▶ ASSIGNMENT: Copy out the data line by line exactly, from its start to the line bearing "namespace Sys2Proof.Machine", inclusive.
───
-- ==== Sys2Proof/Machine/Rafter.lean ====
section
/-!
DEFINITION. The meanings of the Rafter commands (R192 to R222): period start and top, the points, the cycle trip, the end of blanking,
the switch-node transitions, stage start and stop, DISABLE and the delay-line calibration.
-/

namespace Sys2Proof.Machine

/-- Draw the length of a period of the lead (R192, R201, R202, R203): dither or the base period, the share of a phase change, one fine
step of index slip where the period divides the index period, as if INTLV were 0 while the interleave is abandoned (R319); a sweep holds dither off (R327), and without fine placement the period stands on the 2.5 ns grid (R220).
Answers the length and the state with LFSR, phase and slip advanced. PHSLEW reads 1 through the last period that is adjusted. -/
def State.drawPeriod (s : State) (l : Fin 48) : Nat × State :=
  let x := s.slices[l]
  let t0 := s.basePeriod l
  let inl := s.bit (RAF_CTRL.INTLV l) && !s.bit JTL_STAT.UNSYNC
  let k := s.get (RAF_DITHER.DITHER l)
  let held := match s.driver l with
    | some n => s.swHeld n
    | none => false
  let s1 := (s.flag (RAF_STAT.DITHOFF l) (inl && k != 0)).flag (RAF_STAT.NOLOCK l) (inl && !s.dividesIndex l)
  let (t1, s2) :=
    if k != 0 && !inl && !held then (s.onGrid l (ditherPeriod t0 k (lfsrNext x.lfsr)), s1.modSlice l (fun y => { y with lfsr := lfsrNext y.lfsr }))
    else (t0, s1)
  let st := phaseStep x.phaseRem
  let adj := s.onGrid l (st.natAbs * t1 / 65536)
  let sl : Int := if inl && s.dividesIndex l && !s.bit (RAF_STAT.DLFAIL l) then max (-1) (min 1 x.slip) else 0
  let t2 := ((if st < 0 then (t1 : Int) - adj else (t1 : Int) + adj) + sl).toNat
  (t2, (s2.modSlice l (fun y => { y with
      phaseRem := y.phaseRem - st, slip := y.slip - sl, phase := (((y.phase : Int) + st + 65536) % 65536).toNat })).flag (RAF_STAT.PHSLEW l) (x.phaseRem != 0))

/-- A leg starts to run (R212, R209): its dead times as programmed, its first period still to come. -/
def State.runLeg (s : State) (k : Fin 48) : State :=
  ((s.raise (RAF_STAT.RUN k)).restartDt k).modSlice k (fun x => { x with
    startPending := true, periodNo := 0, tNow := 0, cut := false, swallowed := false, edges := [], lastEdge := none, pOn := 0, pOff := 0, noSigR := 0, noSigF := 0,
    presc := [0, 0, 0, 0, 0, 0], lfsr := s.get (RAF_DITHER.SEED k), phaseRem := 0, slip := 0, evBase := none })

/-- The first period of a stage begins: every leg that waits starts with the lead; a frozen one starts when its clock has resumed (R212, R214). -/
def State.beginLegs (s : State) (n : Fin 16) : State :=
  (s.legsOf n).foldl (fun t k => if t.slices[k].startPending && !t.frozen k then t.runLeg k else t) s

/-- Is the duty of a period taken at its top as well (R206)? Then its pulse results from both on-times. -/
def State.halfUpdates (s : State) (l : Fin 48) : Bool := s.bit (RAF_CTRL.UPDHALF l) && s.updN l == 1

/-- The top of a period of t fine steps, PRD · 2.5 ns after its start (R192); the middle of a dithered or adjusted one (assumption log 18). -/
def State.topOf (s : State) (k : Fin 48) (t : Nat) : Nat :=
  let l := s.leadFor k
  if t = s.basePeriod l then 32 * s.get (RAF_PERIOD.PRD l) else s.onGrid k (t / 2)

/-- Place the edges of a period of a slice from its duty in force (R194, R195): P active whole, inactive whole or as placed. With two on-times R196 is applied at the
top, to the pulse that results (R206). -/
def State.placeEdges (s : State) (k : Fin 48) (t : Nat) : State :=
  let s := s.showDt k
  let r := s.get (RAF_DTNOW.RISE k)
  let f := s.get (RAF_DTNOW.FALL k)
  let ton := onTime (s.get (RAF_DUTY.DUTY k)) t
  let sw := if s.halfUpdates (s.leadFor k) then 0 else swallowOf ton t r f
  let e := edgesOf (s.topOf k t) ton
  let u := s.modSlice k (fun x => { x.nextPeriod t sw (s.onGrid k e.1) (s.onGrid k e.2) r f with ton := ton })
  if sw = 0 then u else (u.raise (RAF_IFLG.SWALLOW k)).satInc (RAF_TRIPCNT.SWALLOWS k)

/-- Take the loop's duty at a point, clamped (R204): the latest, or the one before it when the latest arrived inside the guard (R205, R218). -/
def State.takeDuty (s : State) (k : Fin 48) (late : Bool) : State :=
  let x := s.slices[k]
  let t := s.put (RAF_DUTY.DUTY k) (s.clampDuty k (if late then x.dutyPrev else x.dutyNext))
  if late then t else t.modSlice k (fun y => { y with dutyPrev := y.dutyNext })

/-- An update point of the lead (R205, R225, R232): the staged values enter on every leg, a changed carrier sets the rate flags, and the loop's banks follow. -/
def State.updatePoint (s : State) (n : Fin 16) (l : Fin 48) (late : Nat) : State :=
  let t := s.takePoint n late
  let t := if t.basePeriod l = s.basePeriod l ∧ t.halfUpdates l = s.halfUpdates l then t else t.rateFlags n
  t.bankPoint n

/-- PERIOD_START: the slice reaches its period start. The period that ends is adapted and its trip shown; at an update point of the
lead the staged values enter on every leg of the port, but for the newest `late`, which arrived inside the guard (R205); a start waits for the timebases' lock (R480); the duty
is taken, unless it arrived inside the guard (dutyLate), and the edges are placed (R194, R195). noSample says that the comparator sample of a lent slice has not arrived (R210). -/
def execPeriodStart (k : Fin 48) (p : PeriodLate) (s : State) : Res :=
  if s.frozen k || !s.slicePresent k then done s
  else match s.driver k with
  | none => done s
  | some n =>
    let l := s.leadFor k
    let first := s.slices[k].startPending
    let s1 :=
      if first && k == l && (s.legsOf n).all s.pllLocked then s.beginLegs n
      else if first && k != l && s.bit (RAF_STAT.RUN l) && !s.bit (RAF_STAT.RUN k) then s.runLeg k
      else s
    if !s1.bit (RAF_STAT.RUN k) then done s1
    else
      let s2 := if first then s1.modSlice k (fun x => { x with startPending := false }) else
        ((s1.adapt k p.noSample).flag (RAF_STAT.TRIPPED k) s1.slices[k].cut).modSlice k (fun x => { x with
          periodNo := x.periodNo + 1, evBase := x.evBase.map (fun (e : Int) => e - (x.tNow : Int)) })
      let upd := s2.slices[l].periodNo % s2.updN l == 0
      let s3 := if upd && k == l then s2.updatePoint n l p.late else s2
      let s4 :=
        if k != l then s3.modSlice k (fun x => { x with phase := (s3.slices[l].phase + legOffset s3.ports[n].topo (s3.get (RAF_STAT.LEG k))) % 65536 })
        else if first then s3.modSlice l (fun x => { x with phase := s3.get (RAF_PHASE.PHASE l), phaseRem := 0 })
        else if upd then s3.aimPhase l
        else s3
      let s5 := if upd then s4.takeDuty k p.dutyLate else s4
      let (t, s6) := if k == l then s5.drawPeriod l else (s5.slices[l].tNow, s5)
      done (((s6.placeEdges k t).put (RAF_CNT.COUNT k) 0).clear (RAF_CNT.DIR k))

/-- Does the duty of a sample at the period start reach the slices before the top, 440 ns and 100 ns for each further conversion after it (R226)? -/
def State.reachesTop (s : State) (n : Fin 16) (t : Nat) : Bool := decide (5632 + (s.osr n - 1) * 1280 ≤ t / 2)

/-- PERIOD_TOP: the counter reaches PRD. With UPDHALF and N = 1 the loop's duty is taken again when that of the sample at the period start is there (R226), and the falling
edge of P follows from the second on-time; R196 is applied to the pulse that results (R206). Else nothing but the counter turns. -/
def execPeriodTop (k : Fin 48) (s : State) : Res :=
  if s.frozen k || !s.bit (RAF_STAT.RUN k) || s.slices[k].startPending then done s
  else
    let l := s.leadFor k
    let s1 := (s.put (RAF_CNT.COUNT k) (s.get (RAF_PERIOD.PRD l))).raise (RAF_CNT.DIR k)
    let x := s1.slices[k]
    let c := s1.topOf k x.tNow
    if s1.halfUpdates l && !x.cut then
      let s2 := match s1.driver k with
        | some n => if s1.reachesTop n x.tNow then s1.takeDuty k false else s1
        | none => s1
      let r := s2.get (RAF_DTNOW.RISE k)
      let f := s2.get (RAF_DTNOW.FALL k)
      let ton1 := onTime (s2.get (RAF_DUTY.DUTY k)) x.tNow
      let on := s2.onGrid k (c - x.ton / 2)
      let off := s2.onGrid k (c + ton1 - ton1 / 2)
      let sw := swallowOf (off - on) x.tNow r f
      let s3 := s2.modSlice k (fun y => y.replace sw c on off r f)
      done (if sw = 0 then s3 else (s3.raise (RAF_IFLG.SWALLOW k)).satInc (RAF_TRIPCNT.SWALLOWS k))
    else done (s1.modSlice k (fun y => y.passTo c))

/-- Time of a point within the present period (R211): ZERO at 0, PRD at the top, a compare when the counter passes its value. -/
def State.pointTime (s : State) (k : Fin 48) (pt : Nat) (down : Bool) : Nat :=
  let t := s.slices[k].tNow
  if pt = 0 then 0
  else if pt = 1 then t / 2
  else if down then t - 32 * s.get (RAF_CMP.VALUE k (pt - 2)) else 32 * s.get (RAF_CMP.VALUE k (pt - 2))

/-- Does a point occur: a compare above PRD never matches, and only in the direction it names (R211)? -/
def State.pointOccurs (s : State) (k : Fin 48) (pt : Nat) (down : Bool) : Bool :=
  if pt < 2 then true
  else
    let d := s.get (RAF_CMP.DIR k (pt - 2))
    decide (s.get (RAF_CMP.VALUE k (pt - 2)) ≤ s.get (RAF_PERIOD.PRD (s.leadFor k))) && (d == 2 || d == b2n down)

/-- Flag a point in RAF_IFLG: ZERO bit 0, PRD bit 1, CMP0 to CMP3 bits 2 to 5. -/
def State.flagPoint (s : State) (k : Fin 48) (pt : Nat) : State :=
  s.wr (RAF_IFLG.at k) (s.rd (RAF_IFLG.at k) ||| BitVec.ofNat 32 (2 ^ pt))

/-- Does a point event at a time merge with the slice's last one, within 200 ns, which is 2560 fine steps (R211)? -/
def State.mergesEvent (s : State) (k : Fin 48) (t : Int) : Bool :=
  match s.slices[k].evBase with
  | none => false
  | some b => decide (t - b < 2560)

/-- COMPARE_POINT: point 0 ZERO, 1 PRD, 2 to 5 CMP0 to CMP3. After the prescaler it sets its flag and, when enabled, fires the slice's
point event under its owner's number (R211). -/
def execComparePoint (k : Fin 48) (pt : Fin 6) (down : Bool) (s : State) : Res :=
  if s.frozen k || !s.bit (RAF_STAT.RUN k) || !s.pointOccurs k pt.val down then done s
  else
    let c := s.slices[k].presc.getD pt.val 0 + 1
    let hit := decide (s.get (RAF_EVCFG.PRESC k) + 1 ≤ c)
    let s1 := s.modSlice k (fun x => { x with presc := x.presc.set pt.val (if hit then 0 else c) })
    if !hit then done s1
    else
      let s2 := s1.flagPoint k pt.val
      if !(s2.get (RAF_EVCFG.EVEN k)).testBit pt.val then done s2
      else
        let t : Int := s2.pointTime k pt.val down
        if s2.mergesEvent k t then done s2
        else done ((s2.modSlice k (fun x => { x with evBase := some t })).fire (16 * ownerOf k + 12 + k.val % 3) pt.val)

/-- CYCLE_TRIP: a trip input (0 fast current, 1 VBUS OV) is asserted on a slice, so many fine steps after its period start: a selected one acts outside blanking (R207,
R208). -/
def execCycleTrip (c : SliceTime) (input : Fin 2) (s : State) : Res :=
  let t := s.modSlice c.k (fun x => { x with tripIn := setBitTo x.tripIn input.val true })
  doneAll s (t.cutSlice c.k c.at_)

/-- BLANKING_END: the window has closed at a time of the slice's period; an input still asserted acts (R207, R208). -/
def execBlankingEnd (c : SliceTime) (s : State) : Res := doneAll s (s.cutSlice c.k c.at_)

/-- The reference of a switch-node channel, with VIN_S and ISP in mV (R277): VIN_S for SWA; for SWB as SWBREF says, where 0 means ISP under T1 and VIN_S under T2 and
T3, and nothing is said of T0. -/
def State.swRef (s : State) (n : Fin 16) (sw : Fin 2) (vin isp : Nat) : Option Nat :=
  if sw = 0 then some vin
  else match s.get (PVL_SWCFG.SWBREF n), s.ports[n].topo with
    | 0, 0 => none
    | 0, 1 => some isp
    | 0, _ => some vin
    | 1, _ => some vin
    | _, _ => some isp

/-- The output of a switch-node channel takes a level, tx fine steps after the edge that opened the dead time: every slice that names the channel takes the first
stamp of the period in the expected direction (R209, R277); the level source changes. -/
def State.swOutput (s : State) (n : Fin 16) (sw : Fin 2) (rising : Bool) (tx : Nat) : State :=
  let t := s.put (PVL_STAT.OUT n) (setBitTo (s.get (PVL_STAT.OUT n)) (3 + sw.val) rising)
  let t := t.level (portEvent n (3 + sw.val)) rising
  (t.legsOf n).foldl (fun u k =>
    if u.sense k == sw.val + 1 && !u.frozen k then
      if u.highSideA k == rising then u.modSlice k (fun x => { x with txR := if x.txR.isNone then some tx else x.txR })
      else u.modSlice k (fun x => { x with txF := if x.txF.isNone then some tx else x.txF })
    else u) t

/-- SWITCH_NODE_TRANSITION: SWA (0) or SWB (1) of a port whose island is present and powered (R2) stands at a voltage, with VIN_S and ISP beside it, all in mV. The output
goes high above SWHI ÷ 64 of the reference and low below SWLO ÷ 64 of it (R277); a channel under its check keeps it (R280). Under T0 the spec names no reference of SWB
for SWBREF 0, so whether its output changes is a free value. -/
def execSwitchNodeTransition (n : Fin 16) (sw : Fin 2) (v : NodeVolts) (tx : Nat) (s : State) : Res :=
  if !s.portUp n || s.ports[n].val.testing == some (3 + sw.val) then done s
  else
    let was := (s.get (PVL_STAT.OUT n)).testBit (3 + sw.val)
    match s.swRef n sw v.vin v.isp with
    | some r =>
      if !was && decide (s.get (PVL_SWCFG.SWHI n) * r < v.mv * 64) then done (s.swOutput n sw true tx)
      else if was && decide (v.mv * 64 < s.get (PVL_SWCFG.SWLO n) * r) then done (s.swOutput n sw false tx)
      else done s
    | none =>
      match s.free with
      | (x, t) => done (if x.getLsbD 0 then t.swOutput n sw (!was) tx else t)

/-- DELAY_LINE_CAL: every 100 µs the delay line is recalibrated, and from the next period start fine parts act accordingly. While it cannot span a coarse step fine parts count as 0 on every
slice of the island and E10D fires; success restores them (R220). -/
def execDelayLineCal (n : Fin 16) (ok : Bool) (s : State) : Res :=
  if !s.portUp n || s.halted n.val then done s
  else
    let t := (allSlices.filter (fun k => ownerOf k == n.val)).foldl (fun u k => u.flag (RAF_STAT.DLFAIL k) (!ok)) s
    done (if ok then t else t.fire 0x10D n.val)

/-- Take the front op of a port's apply queue when it passes a test. -/
def State.takeFront (s : State) (n : Fin 16) (p : Op → Bool) : Option State :=
  match s.ports[n].applyQ with
  | [] => none
  | o :: rest => if p o && !s.halted n.val then some (s.modPort n (fun q => { q with applyQ := rest })) else none

/-- STAGE_START: the committed stage-start op at the front of the apply queue is applied (R212, R252); it waits for the supply of the drivers (R36, R44) and for the clock of
a frozen leg (R218). -/
def execStageStart (n : Fin 16) (s : State) : Res :=
  match s.takeFront n (fun o => o.cls == clsSW && o.sub == 4 && s.driveOk n && !s.legFrozen n) with
  | none => done s
  | some t => done1 n s (t.stageStart n)

/-- STAGE_STOP: the committed stage-stop op at the front of the apply queue disables every leg in the same coarse step (R212). -/
def execStageStop (n : Fin 16) (s : State) : Res :=
  match s.takeFront n (fun o => o.cls == clsSW && o.sub == 5) with
  | none => done s
  | some t => done1 n s (t.legsOff n)

/-- DISABLE in effect (R213): the legs of the driving port stop, RAF_TRIP fires and the stage-fault path runs; a slice that no leg names changes nothing. A second one for
the same port in one slot is the same disable (R218). -/
def State.disableSlice (s : State) (k : Fin 48) : State :=
  match s.driver k with
  | none => s
  | some n =>
    if s.ridge.disabled.contains n.val then s
    else (((s.legsOff n).firePort n 15).stageFault n).modRidge (fun r => { r with disabled := r.disabled ++ [n.val] })

/-- DISABLE: RAF_CMD of a slice written with bit 0 set (R213). -/
def execRafDisable (hp : HostPort) (k : Fin 48) (key : Byte) (s : State) : Res :=
  doneAll s (s.command hp (RAF_CMD.at k) (BitVec.ofNat 32 (key.toNat * 2 ^ 24 + 1)) (fun t => t.disableSlice k))

end Sys2Proof.Machine
end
───
▶ PROBLEM SOLUTION:
-- ==== Sys2Proof/Machine/Rafter.lean ====
section
/-!
DEFINITION. The meanings of the Rafter commands (R192 to R222): period start and top, the points, the cycle trip, the end of blanking,
the switch-node transitions, stage start and stop, DISABLE and the delay-line calibration.
-/

namespace Sys2Proof.Machine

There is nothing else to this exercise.